-- ==== Sys2Proof/Machine/Wire.lean ====
section
/-! DEFINITION. The wire commands of 30_encoding.md R77, each sent by the raw exchange, which takes any command and any
data (R84; 43_command_status.md R182, R209; log entry 7). -/

namespace Sys2Proof.Machine

/-- The raw exchange of `CMD_BEEP` (30_encoding.md R77, 43_command_status.md R182). -/
def execCmdBeep (data : List Byte) (s : State) : StepOut := execXchg Config.cmdBeep data s

/-- The raw exchange of `CMD_READ`. -/
def execCmdRead (data : List Byte) (s : State) : StepOut := execXchg Config.cmdRead data s

/-- The raw exchange of `CMD_INFO`. -/
def execCmdInfo (data : List Byte) (s : State) : StepOut := execXchg Config.cmdInfo data s

/-- The raw exchange of `CMD_LED` (30_encoding.md R85: it sends any data byte). -/
def execCmdLed (data : List Byte) (s : State) : StepOut := execXchg Config.cmdLed data s

/-- The raw exchange of `CMD_WRITE2` (43_command_status.md R209). -/
def execCmdWrite2 (data : List Byte) (s : State) : StepOut := execXchg Config.cmdWrite2 data s

/-- The raw exchange of `CMD_WRITE3` (43_command_status.md R209). -/
def execCmdWrite3 (data : List Byte) (s : State) : StepOut := execXchg Config.cmdWrite3 data s

end Sys2Proof.Machine
end

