-- ==== Sys2Proof/Machine/Step.lean ====
section
/-! DEFINITION. One step of the whole machine: the host's next line, or, when the host does nothing, a step of the
block (00_scope.md R4; log entry 4). -/

namespace Sys2Proof.Machine

/-- One step. A presented request is read by the decoder and run by `exec`, which also moves the host past its line. -/
def step (s : State) : Host.Outcome State Fault Refusal :=
  match s.todo with
  | [] => blockStep s
  | .present r :: _ => exec (decode r) s
  | .readStatus :: _ => hostReadStatus s
  | .readResult :: _ => hostReadResult s
  | .reset :: _ => hostReset s
  | .idle :: _ => hostIdle s
  | .await :: _ => hostAwait s
  | .label _ :: _ => hostLabel s
  | .goto name :: _ => hostGoto name s
  | .ifKind kind name :: _ => hostIfKind kind name s
  | .halt :: _ => hostHalt s

/-- `s` with the instruction whose bits are `w` as the request the host presents next (log entry 12). -/
def State.withFetchWord (s : State) (nbits w : Nat) : State :=
  match requestOfTableWord nbits w with
  | some r => { s with todo := .present r :: s.todo.tail }
  | none => s

end Sys2Proof.Machine
end

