/-- An `if` line whose kind the last result read has is the jump. -/
theorem step_of_ifKind_eq {s : State} {kind : Kind} {name : Nat} {rest : List HostLine}
    (h : s.todo = .ifKind kind name :: rest) (hk : lastKind s.reads = some kind) : step s = hostGoto name s := by
  simp [step, h, hostIfKind, hk]

/-- An `if` line whose kind the last result read has not, or before any result, is passed. -/
theorem step_of_ifKind_ne {s : State} {kind : Kind} {name : Nat} {rest : List HostLine}
    (h : s.todo = .ifKind kind name :: rest) (hk : lastKind s.reads ≠ some kind) :
    step s = .next { s with todo := rest } := by
  rw [← nextLine_of_todo h]
  simp [step, h, hostIfKind, hk]

/-- A script that does not hold a label has no lines after it. -/
theorem linesAfter_of_notMem {name : Nat} {script : List HostLine} (h : HostLine.label name ∉ script) :
    linesAfter name script = none := by
  induction script with
  | nil => rfl
  | cons line rest ih =>
    obtain ⟨hne, hrest⟩ := not_or.1 (mt List.mem_cons.2 h)
    rw [linesAfter, if_neg (Ne.symm hne), ih hrest]

/-- The lines after a label are those after the first one of its name. -/
theorem linesAfter_append {name : Nat} {before : List HostLine} (h : HostLine.label name ∉ before)
    (after : List HostLine) : linesAfter name (before ++ .label name :: after) = some after := by
  induction before with
  | nil => simp [linesAfter]
  | cons line rest ih =>
    obtain ⟨hne, hrest⟩ := not_or.1 (mt List.mem_cons.2 h)
    rw [List.cons_append, linesAfter, if_neg (Ne.symm hne), ih hrest]

/-- A jump to a label the script does not hold stops (log entry 11). -/
theorem hostGoto_of_notMem {name : Nat} {s : State} (h : HostLine.label name ∉ s.script) :
    hostGoto name s = .fault .noSuchLabel := by
  simp [hostGoto, linesAfter_of_notMem h]

/-- A jump goes on after its first label (30_encoding.md R88). -/
theorem hostGoto_of_script {name : Nat} {s : State} {before after : List HostLine}
    (hs : s.script = before ++ .label name :: after) (h : HostLine.label name ∉ before) :
    hostGoto name s = .next { s with todo := after } := by
  simp [hostGoto, hs, linesAfter_append h]

/-- Readings of STATUS leave the last result what it was (log entry 11). -/
theorem lastKind_status_append (seen : List Half) (reads : List HostRead) :
    lastKind (seen.map .status ++ reads) = lastKind reads := by
  induction seen with
  | nil => rfl
  | cons v seen ih => exact ih

/-- The wait ends the script at a fault, reads a result, and otherwise lets the block step (30_encoding.md R88). -/
theorem hostAwait_of_todo {s : State} {rest : List HostLine} (h : s.todo = .await :: rest) :
    (s.fault = true → hostAwait s = .next s)
    ∧ (s.fault = false → s.resValid = true →
      hostAwait s = .next { s with todo := rest, reads := .result s.res :: s.reads })
    ∧ (s.fault = false → s.resValid = false → hostAwait s = blockStep s) := by
  refine ⟨fun hf => ?_, fun hf hv => ?_, fun hf hv => ?_⟩
  · simp [hostAwait, hf]
  · simp [hostAwait, hf, hv, nextLine_of_todo h]
  · simp [hostAwait, hf, hv]

/-- Settles O52, line by line: the wait, the lines that are passed or let the block step, the jump, and the `if` line by the
kind of the last result read. -/
theorem scriptLinesWaitAndMove : Obligations.ScriptLinesWaitAndMove := by
  refine ⟨fun s rest h => ?_, fun s name rest => ?_, fun s kind name rest seen h => ?_⟩
  · rw [step_of_await h]
    exact hostAwait_of_todo h
  · exact ⟨step_of_todo_nil, step_of_idle, step_of_halt, step_of_label,
      fun hl h => (step_of_goto h).trans (hostGoto_of_notMem hl),
      fun _ _ hs hb h => (step_of_goto h).trans (hostGoto_of_script hs hb)⟩
  · refine ⟨fun hr => ?_, fun r reads hr => ?_⟩
    · have hnone : lastKind s.reads = none := by
        rw [hr, ← List.append_nil (seen.map _), lastKind_status_append]
        rfl
      exact step_of_ifKind_ne h (by simp [hnone])
    · have hlast : lastKind s.reads = some (kindOf r) := by
        rw [hr, lastKind_status_append]
        rfl
      refine ⟨fun hk => ?_, fun hk hl => ?_, fun hk before after hs hb => ?_⟩
      · exact step_of_ifKind_ne h (by simp [hlast, hk])
      · rw [step_of_ifKind_eq h (by rw [hlast, hk]), hostGoto_of_notMem hl]
      · rw [step_of_ifKind_eq h (by rw [hlast, hk]), hostGoto_of_script hs hb]

end Sys2Proof.Machine
end

section
/-! PROOF. The checksum as bitwise parity, what follows from that for damaged frames, and `CSUM` (40_checksum.md R101,
R102, R106, R107). -/

namespace Sys2Proof.Machine

/-- Bit `k` of the checksum is the parity of bit `k` over the bytes (40_checksum.md R101). -/
theorem getLsbD_xorAll (s : List Byte) (k : Nat) :
    (xorAll s).getLsbD k = decide (s.countP (fun b => b.getLsbD k) % 2 = 1) := by
  induction s with
  | nil => simp
  | cons b s ih =>
    rw [xorAll_cons, BitVec.getLsbD_xor, ih, List.countP_cons]
    cases hb : b.getLsbD k with
    | false => simp
    | true =>
      have hflip (n : Nat) : decide ((n + 1) % 2 = 1) = !decide (n % 2 = 1) := by
        rw [← decide_not, decide_eq_decide]
        omega
      simp only [Bool.true_xor, if_true, hflip]

/-- The order of the bytes does not matter: a permutation counts the same bits (40_checksum.md R101). -/
theorem xorAll_eq_of_perm {s t : List Byte} (h : s.Perm t) : xorAll s = xorAll t := by
  refine BitVec.eq_of_getLsbD_eq fun k _ => ?_
  rw [getLsbD_xorAll, getLsbD_xorAll, h.countP_eq]

/-- Behind covered bytes, the checksum byte is right exactly when the whole body's checksum is 0x00 (40_checksum.md
R102). -/
theorem xorAll_concat_eq_zero (covered : List Byte) (ck : Byte) :
    xorAll (covered ++ [ck]) = 0x00 ↔ xorAll covered = ck := by
  simp [xorAll_append]

/-- Settles O25: the parity law gives the order, and the rest is the algebra of exclusive-or. -/
theorem checksumIsBitwiseParityInAnyOrder : Obligations.ChecksumIsBitwiseParityInAnyOrder := by
  refine ⟨getLsbD_xorAll, fun _ _ => xorAll_eq_of_perm, fun b s => ⟨?_, ?_⟩, fun covered ck => ?_⟩
  · simp
  · rw [xorAll_cons, xorAll_cons, ← BitVec.xor_assoc, BitVec.xor_self, BitVec.zero_xor]
  · exact (xorAll_concat_eq_zero covered ck).symm

/-- A mask that flips some bit position an odd number of times has a checksum with that bit set. -/
theorem xorAll_ne_zero_of_odd {m : List Byte} {k : Nat} (h : m.countP (fun b => b.getLsbD k) % 2 = 1) :
    xorAll m ≠ 0x00 := by
  intro hzero
  have hbit := getLsbD_xorAll m k
  simp [hzero, h] at hbit

/-- A body whose exclusive-or is not 0x00 fails the checksum test (42_frame_parser.md R146). -/
theorem parseBody_of_xorAll_ne_zero {r : List Byte} (h : xorAll r ≠ 0x00) :
    ∃ a b, a ≠ b ∧ parseBody r = .error (.integrity a b) := by
  obtain rfl | ⟨covered, ck, rfl⟩ := r.eq_nil_or_concat'
  · exact absurd rfl h
  · have hne : xorAll covered ≠ ck := mt (xorAll_concat_eq_zero covered ck).2 h
    have hck : byteAt (covered ++ [ck]) covered.length = ck := byteAt_concat rfl
    exact ⟨xorAll covered, ck, hne, by simp [parseBody, slice_front, hck, hne]⟩

/-- Parsing a good header and the whole body it declares is the check of that body (42_frame_parser.md R141, R146). -/
theorem parse_wholeBody {l2 l3 : Byte} {r : List Byte} (hlen : be16 l2 l3 = r.length) (hmin : 4 ≤ r.length)
    (rest : List RxItem) :
    parse (([hi Config.framePrefix, lo Config.framePrefix, l2, l3] ++ r).map .byte ++ rest)
      = some (parseBody r, 4 + r.length, rest) := by
  rw [List.map_append, List.append_assoc, parse_good (hlen ▸ hmin), hlen, takeBytes_bytes]

/-- Settles O26: the flipped body's checksum is the mask's, which has the odd bit set. -/
theorem oddBitFlipsFailWithIntegrityError : Obligations.OddBitFlipsFailWithIntegrityError := by
  intro l2 l3 r m k rest hlen hmin hvalid hm hodd
  have hflipped : xorAll (List.zipWith (· ^^^ ·) r m) ≠ 0x00 := by
    simpa [xorAll_zipWith hm, hvalid] using xorAll_ne_zero_of_odd hodd
  have hkeep : (List.zipWith (· ^^^ ·) r m).length = r.length := by simp [hm]
  obtain ⟨a, b, hab, hbody⟩ := parseBody_of_xorAll_ne_zero hflipped
  refine ⟨hflipped, a, b, hab, ?_⟩
  rw [parse_wholeBody (hlen.trans hkeep.symm) (hkeep ▸ hmin), hbody, hkeep]

/-- On an idle block, finishing writes the result and its flag alone (10_state.md R31). -/
theorem finish_of_idle {s : State} (hp : s.phase = .idle) (r : Result) :
    s.finish r = { s with res := r, resValid := true } := by
  rw [State.finish, ← hp]

/-- `CSUM` on a faultless idle block is accepted and finishes with the checksum (40_checksum.md R106). -/
theorem execCsum_of_idle (data : List Byte) {s : State} (hf : s.fault = false) (hp : s.phase = .idle) :
    execCsum data s = .next { s.accepted 0x1 with res := .checksum (xorAll data), resValid := true } := by
  rw [execCsum, accept_good hf hp, finish_of_idle (s := s.accepted 0x1) hp]

/-- Settles O14: the acceptance finishes with the checksum; the corner cases are laws of exclusive-or. -/
theorem csumGivesTheChecksum : Obligations.CsumGivesTheChecksum := by
  refine ⟨fun data s hf hp => ⟨_, _, execCsum_of_idle data hf hp⟩, xorAll_nil, fun b => ?_, fun data => ?_, by decide⟩
  · simp
  · exact (xorAll_concat_eq_zero data _).2 rfl

end Sys2Proof.Machine
end

section
/-! PROOF. Frames around any covered bytes: they are valid and the parser reads them back whole; from that the response
frame's round trip, and the three operations that make a frame (41_frame_encoder.md R120 to R129). -/

namespace Sys2Proof.Machine

/-- The parser reads a whole frame and nothing behind it, and its outcome is the check of the frame's body: three
covered bytes reach the least length it accepts (41_frame_encoder.md R128; 42_frame_parser.md R141, R144). -/
theorem parse_frameOf {covered : List Byte} (hmin : 3 ≤ covered.length) (hmax : covered.length + 1 ≤ 65535)
    (rest : List RxItem) :
    parse ((frameOf covered).map .byte ++ rest)
      = some (parseBody (covered ++ [xorAll covered]), 5 + covered.length, rest) := by
  have hbody : (covered ++ [xorAll covered]).length = covered.length + 1 := by simp
  have hcount : 4 + (covered ++ [xorAll covered]).length = 5 + covered.length := by omega
  have hfield : be16 (hi (BitVec.ofNat 16 (covered.length + 1))) (lo (BitVec.ofNat 16 (covered.length + 1)))
      = (covered ++ [xorAll covered]).length := (be16_ofNat hmax).trans hbody.symm
  rw [← hcount]
  exact parse_wholeBody hfield (by omega) rest

/-- A body of fields and their checksum gives the fields (42_frame_parser.md R146, R147; 30_encoding.md R82). -/
theorem parseBody_of_valid (c : Half) (st : Byte) (a : List Byte) :
    parseBody ([hi c, lo c, st] ++ a ++ [xorAll ([hi c, lo c, st] ++ a)]) = .ok c st a := by
  rw [parseBody_fields, if_neg (not_not_intro rfl), joinHalf_hi_lo]

/-- Settles O35: the response frame is a frame around its fields, the parser reads its body whole, and the body's check
gives the fields. -/
theorem parserInvertsResponseEncoder : Obligations.ParserInvertsResponseEncoder := by
  intro c st a rest h
  have hcovered : ([hi c, lo c, st] ++ a).length = 3 + a.length := by simp; omega
  have hcount : 5 + ([hi c, lo c, st] ++ a).length = 8 + a.length := by omega
  rw [encodeRsp, parse_frameOf (by omega) (by omega), parseBody_of_valid, hcount]

/-- A frame whose covered bytes fit the length field is valid (41_frame_encoder.md R129). -/
theorem validFrame_frameOf {covered : List Byte} (h : covered.length + 1 ≤ 65535) : ValidFrame (frameOf covered) := by
  have hlen := frameOf_length covered
  have hfield := frameOf_lengthField h
  have hxor : xorAll ((frameOf covered).drop 4) = 0x00 := (xorAll_concat_eq_zero covered _).2 rfl
  exact ⟨by omega, by omega, rfl, rfl, by omega, hxor⟩
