theorem eventWord_of_reserved_opcode {ew : EventWord} (h : opcodeOf ew = 0x0#4 ∨ 9 ≤ (opcodeOf ew).toNat) :
    WellFormed.eventWord ew = false := by
  have hknown : WellFormed.opcodeKnown ew = false := by
    rw [WellFormed.opcodeKnown, opcodeBits_eq_append]
    generalize opcodeOf ew = op at h
    revert op
    decide
  rw [WellFormed.eventWord, hknown, Bool.false_and, Bool.false_and]

/-- Settles O4: for each opcode the checks pass on exactly the words that the decoder does not call reserved. -/
theorem decoderAcceptsExactlyWellFormedWords : Obligations.DecoderAcceptsExactlyWellFormedWords := by
  intro ew
  rw [exists_decode_eq_instr_iff]
  obtain ⟨i, hop⟩ | hres := opcode_cases (opcodeOf ew)
  · rw [decode_of_opcode hop, eventWord_iff_of_opcode hop]
  · simp [decode_of_reserved_opcode hres, eventWord_of_reserved_opcode hres]

end Sys2Proof

namespace Sys2Proof.Machine

/-! ## Steps that take a reserved word or a placed word (R89, R90) -/

theorem runWord_of_reserved {ew : EventWord} {why : Reserved} (h : decode ew = .reserved why) (s : State) :
    runWord ew s = .refused (.reservedEventWord why) := by
  simp [runWord, h]

/-- Settles O5: R89 in the fields of `CW`, moved up by 32 bits to the event word. -/
theorem reservedWordsHaveNoMeaning : Obligations.ReservedWordsHaveNoMeaning := by
  refine ⟨fun ew => ?_, fun s ew left why hn hd => ?_⟩
  · have hbit : (commandOf ew).getLsbD 8 = ew.getLsbD 40 := by simp [commandOf]
    rw [exists_decode_eq_reserved_iff, opcodeOf_eq_extractLsb', hbit, extractLsb'_commandOf ew 10 (by decide),
      extractLsb'_commandOf ew 0 (by decide), extractLsb'_commandOf ew 0 (by decide),
      extractLsb'_commandOf ew 0 (by decide)]
  · exact (step_of_nextInput_some hn).trans (runWord_of_reserved hd _)

theorem decodeTableWord_eq_some_iff (nbits w : Nat) (i : Instr) :
    decodeTableWord nbits w = some i ↔ decode (tableWord nbits w) = .instr i := by
  unfold decodeTableWord
  cases decode (tableWord nbits w) <;> simp

/-- Settles O7: the placed word is the oldest input, and it is accepted. -/
theorem placedWordRunsNext : Obligations.PlacedWordRunsNext := by
  intro s nbits w i hw hacc
  have hd : decode (tableWord nbits w) = .instr i := (decodeTableWord_eq_some_iff nbits w i).mp hw
  have haccepts : accepts s.svc (.word (tableWord nbits w)) = true := by
    refine (accepts_iff ..).mpr (hacc.imp_right fun hne ew st hew hirq => hne st ?_)
    cases hew
    exact Decoded.instr.inj (hd.symm.trans hirq)
  have hnext : nextInput s.svc (s.withFetchWord nbits w).inbox = some (.word (tableWord nbits w), s.inbox) :=
    nextInput_cons_of_accepts s.inbox haccepts
  have hrun : runInput (.word (tableWord nbits w)) s = exec i s := runWord_of_instr hd s
  exact (step_of_nextInput_some hnext).trans hrun

end Sys2Proof.Machine

/-! PROOFS. The statements about the mode resolver (40_mode_resolver.md R100 to R115). Each row of the table of R115 is the
field rules evaluated, so `Resolve` is the table, and a configure command writes and emits what the table gives. -/

namespace Sys2Proof.Machine

open Sys2Proof.Safety

/-! ## One field of a packed descriptor (R23, R30) -/

theorem fdDatlen_packFd (fsos : BitVec 1) (nslot : BitVec 2) (msbf : BitVec 1) (datlen : BitVec 5) :
    fdDatlen (packFd fsos nslot msbf datlen) = datlen :=
  BitVec.extractLsb'_append_eq_right

/-- The mask 0xFFE0 clears `DATLEN` and keeps the fields above it. -/
theorem packFd_replace_datlen (fsos : BitVec 1) (nslot : BitVec 2) (msbf : BitVec 1) (old new : BitVec 5) :
    (packFd fsos nslot msbf old &&& 0xFFE0#16) ||| new.setWidth 16 = packFd fsos nslot msbf new := by
  have hmask : 0xFFE0#16 = (BitVec.allOnes 11 ++ 0#5 : BitVec (11 + 5)) := rfl
  have hclear : packFd fsos nslot msbf old &&& 0xFFE0#16 = packFd fsos nslot msbf 0#5 := by
    rw [hmask, packFd, packFd, BitVec.and_append, BitVec.and_allOnes, BitVec.and_zero]
  have hnew : new.setWidth 16 = (0#11 ++ new : BitVec (11 + 5)) := BitVec.setWidth_eq_append (by decide)
  rw [hclear, hnew, packFd, packFd, BitVec.or_append, BitVec.or_zero, BitVec.zero_or]

/-- Bit 4 of a clock descriptor is `CKI`. -/
theorem packCd_xor_bit4 (sttdly : BitVec 8) (cko cki edge : BitVec 1) (start : BitVec 2) (cks : BitVec 1) :
    packCd sttdly cko cki edge start cks ^^^ 0x0010#16 = packCd sttdly cko (cki ^^^ 1#1) edge start cks := by
  have hbit : 0x0010#16 = ((0#11 ++ 1#1 : BitVec (11 + 1)) ++ 0#1 ++ 0#2 ++ 0#1 : BitVec (12 + 1 + 2 + 1)) := rfl
  rw [hbit, packCd, packCd, BitVec.xor_append, BitVec.xor_append, BitVec.xor_append, BitVec.xor_append]
  simp only [BitVec.xor_zero]

/-! ## The clock polarity (R106) -/

theorem edgeCode_clockPolarity_rising (d : Dir) :
    edgeCode (clockPolarity .rising d) = edgeCode (clockPolarity .falling d) ^^^ 1#1 := by
  cases d <;> rfl

theorem edgeCode_clockPolarity_rx (e : Edge) :
    edgeCode (clockPolarity e .rx) = edgeCode (clockPolarity e .tx) ^^^ 1#1 := by
  cases e <;> rfl

/-! ## The frame length (R108) -/

section FrameLength

variable {bpc : BitsPerChannel}

theorem bpcDefined_of_mem (hlo : 1 ≤ bpc.toNat) (hhi : bpc.toNat ≤ 32) : bpcDefined bpc = true := by
  simp [bpcDefined, hlo, hhi]

theorem bpcDefined_of_outside (h : bpc.toNat = 0 ∨ 33 ≤ bpc.toNat) : bpcDefined bpc = false := by
  simp only [bpcDefined, Bool.and_eq_false_iff, decide_eq_false_iff_not]
  omega

theorem frameLength_of_defined (free : BitVec 5) (h : bpcDefined bpc = true) : frameLength free bpc = lengthOf bpc :=
  if_pos h

theorem frameLength_of_undefined (free : BitVec 5) (h : bpcDefined bpc = false) : frameLength free bpc = free := by
  simp [frameLength, h]

theorem toNat_lengthOf (hhi : bpc.toNat ≤ 32) : (lengthOf bpc).toNat = bpc.toNat - 1 := by
  rw [lengthOf, BitVec.toNat_ofNat]
  omega

theorem setWidth_lengthOf (hlo : 1 ≤ bpc.toNat) (hhi : bpc.toNat ≤ 32) :
    (lengthOf bpc).setWidth 16 = bpc.setWidth 16 - 1#16 := by
  unfold lengthOf
  bv_omega

theorem State.drawDatlen_draws_of_undefined (s : State) (h : bpcDefined bpc = false) :
    (s.drawDatlen bpc).draws = s.draws + 1 := by
  simp [State.drawDatlen, h]

end FrameLength

/-! ## `Resolve` is the table (R115) -/

/-- Each of the twelve rows is the field rules evaluated at bits-per-channel 16 and `TX_EDGE = FALLING`. -/
theorem resolverTable_eq (d : Dir) (am : AudioMode) (cm : ClockMode) :
    resolverTable d am cm =
      { cw := encodeCommand (configureInstr d am cm 16#8)
        cks := clockSource cm
        start := startTrigger am cm
        edge := edgeCode (startEdge am)
        cki := edgeCode (clockPolarity .falling d)
        nslot := slotCount am
        datlen := 15#5
        cd := packCd 1#8 0#1 (edgeCode (clockPolarity .falling d)) (edgeCode (startEdge am)) (startTrigger am cm)
          (clockSource cm)
        fd := packFd 0#1 (slotCount am) 1#1 15#5
        mask := pinMask cm } := by
  cases d <;> cases am <;> cases cm <;> rfl

theorem tableCd_eq_packCd (e : Edge) (d : Dir) (am : AudioMode) (cm : ClockMode) :
    tableCd e d am cm = packCd 1#8 0#1 (edgeCode (clockPolarity e d)) (edgeCode (startEdge am)) (startTrigger am cm)
      (clockSource cm) := by
  cases e with
  | falling => rw [tableCd, resolverTable_eq]
  | rising => rw [tableCd, resolverTable_eq, packCd_xor_bit4, edgeCode_clockPolarity_rising]

theorem tableFd_eq_packFd (d : Dir) (am : AudioMode) (cm : ClockMode) (datlen : BitVec 5) :
    tableFd d am cm datlen = packFd 0#1 (slotCount am) 1#1 datlen := by
  rw [tableFd, resolverTable_eq, packFd_replace_datlen]

@[simp] theorem fdDatlen_tableFd (d : Dir) (am : AudioMode) (cm : ClockMode) (datlen : BitVec 5) :
    fdDatlen (tableFd d am cm datlen) = datlen := by
  rw [tableFd_eq_packFd, fdDatlen_packFd]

* _Instructions to follow_
Every line above with the word "when" belongs in the answer, copied as written.

* _Response_
/-! DEFINITION. One step of the whole machine: the host's next line, or, when the host does nothing, a step of the
/-- Behind covered bytes, the checksum byte is right exactly when the whole body's checksum is 0x00 (40_checksum.md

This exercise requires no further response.